PTP1B inhibitory assay

PTP1B inhibitory activity was determined by measuring the rate of hydrolysis of a substrate, p-Nitrophenyl phosphate, according to the published method with a slight modification.5, 6, 7, 8, 16 Briefly, PTP1B (100 μl of 0.5 μg ml−1 stock solution) in 50 mM citrate buffer (pH 6.0) containing 0.1 M NaCl, 1 mM dithiothreitol and 1 mM EDTA was added to each well of a 96-well plastic plate.

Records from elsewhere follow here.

-- ==== Sys2Proof/Laws/PerInstr.lean ====
section
/-! SUPPORT. Laws/PerInstr.lean: the family Shape: what well-formedness gives for each command. -/

/-- Every unsigned operand of a well-formed command is below the number of values of its kind. -/
def Sys2Proof.Laws.Shape.Statement (i : Sys2Proof.Instr) : Prop :=
  i.wf = true → ∀ x ∈ i.operands, x.2 < x.1.limit

/-- A value that is one of its kind is below the kind's number of values. -/
theorem Sys2Proof.Operand.lt_of_ok (k : Sys2Proof.Operand) (v : Nat) (h : k.ok v = true) : v < k.limit := by
  unfold Sys2Proof.Operand.ok at h
  split at h
  · simp only [Bool.and_eq_true, decide_eq_true_eq] at h
    exact h.2
  · simp only [Bool.or_eq_true, beq_iff_eq] at h
    rcases h with (rfl | rfl) | rfl <;> decide
  · exact of_decide_eq_true h

/-- The statement, for any command. -/
theorem Sys2Proof.Laws.Shape.holds (i : Sys2Proof.Instr) : Sys2Proof.Laws.Shape.Statement i := by
  intro h x hx
  simp only [Sys2Proof.Instr.wf, Bool.and_eq_true, List.all_eq_true] at h
  exact x.1.lt_of_ok x.2 (h.1.1.1 x hx)
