-- ==== Sys2Proof/Laws/State.lean ====
section
/-! SUPPORT. Laws/State.lean: what each update of the device leaves as it is, one lemma for each field and each update, each true by
unfolding. -/

namespace Sys2Proof.Machine

set_option Elab.async false

@[simp] theorem Dev.setWord_mem (d : Dev) (k v : Nat) : (d.setWord k v).mem = d.mem := rfl
@[simp] theorem Dev.setWord_tick (d : Dev) (k v : Nat) : (d.setWord k v).tick = d.tick := rfl
@[simp] theorem Dev.setWord_free (d : Dev) (k v : Nat) : (d.setWord k v).free = d.free := rfl
@[simp] theorem Dev.setWord_raised (d : Dev) (k v : Nat) : (d.setWord k v).raised = d.raised := rfl
@[simp] theorem Dev.setWord_errSeq (d : Dev) (k v : Nat) : (d.setWord k v).errSeq = d.errSeq := rfl
@[simp] theorem Dev.setWord_errs (d : Dev) (k v : Nat) : (d.setWord k v).errs = d.errs := rfl
@[simp] theorem Dev.setWord_sys (d : Dev) (k v : Nat) : (d.setWord k v).sys = d.sys := rfl
@[simp] theorem Dev.setWord_therm (d : Dev) (k v : Nat) : (d.setWord k v).therm = d.therm := rfl
@[simp] theorem Dev.setWord_tb (d : Dev) (k v : Nat) : (d.setWord k v).tb = d.tb := rfl
@[simp] theorem Dev.setWord_ce (d : Dev) (k v : Nat) : (d.setWord k v).ce = d.ce := rfl
@[simp] theorem Dev.setWord_pwm (d : Dev) (k v : Nat) : (d.setWord k v).pwm = d.pwm := rfl
@[simp] theorem Dev.setWord_aux (d : Dev) (k v : Nat) : (d.setWord k v).aux = d.aux := rfl
@[simp] theorem Dev.setWord_mea (d : Dev) (k v : Nat) : (d.setWord k v).mea = d.mea := rfl
@[simp] theorem Dev.setWord_dcl (d : Dev) (k v : Nat) : (d.setWord k v).dcl = d.dcl := rfl
@[simp] theorem Dev.setWord_drg (d : Dev) (k v : Nat) : (d.setWord k v).drg = d.drg := rfl
@[simp] theorem Dev.setWord_cans (d : Dev) (k v : Nat) : (d.setWord k v).cans = d.cans := rfl
@[simp] theorem Dev.setWord_saf (d : Dev) (k v : Nat) : (d.setWord k v).saf = d.saf := rfl
@[simp] theorem Dev.setWord_mm (d : Dev) (k v : Nat) : (d.setWord k v).mm = d.mm := rfl
@[simp] theorem Dev.setWord_img (d : Dev) (k v : Nat) : (d.setWord k v).img = d.img := rfl
@[simp] theorem Dev.setWord_tly (d : Dev) (k v : Nat) : (d.setWord k v).tly = d.tly := rfl
@[simp] theorem Dev.setWord_hst (d : Dev) (k v : Nat) : (d.setWord k v).hst = d.hst := rfl
@[simp] theorem Dev.setWord_byte (d : Dev) (k v : Nat) (key : Nat) : (d.setWord k v).byte key = d.byte key := rfl
@[simp] theorem Dev.setWord_live (d : Dev) (k v : Nat) : (d.setWord k v).live = d.live := rfl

A sample (2.0 μl in CH3OH) was added to each well to make the final concentration from 0 to 189 μM and incubated for 10 min at 37 °C. The reaction was initiated by the addition of p-Nitrophenyl phosphate in the citrate buffer (100 μl of 4.0 mM stock solution), incubated at 37 °C for 30 min and the reaction was terminated using 10 μl of a stop solution (10 M NaOH). The optical density of each well was measured at 405 nm using an MTP-500 microplate reader (Corona Electric, Ibaraki, Japan). PTP1B inhibitory activity (%) was defined as [1−(ABSsample−ABSblank)/(ABScontrol−ABSblank)] × 100. ABSblank is the absorbance of wells containing only the buffer and p-Nitrophenyl phosphate. ABScontrol is the absorbance of p-nitrophenol liberated by the enzyme in the assay system without a test sample, whereas ABSsample is that with a test sample. The assays were performed in two duplicate experiments for all test samples. Oleanolic acid, a known phosphatase inhibitor,13 was used as a positive control.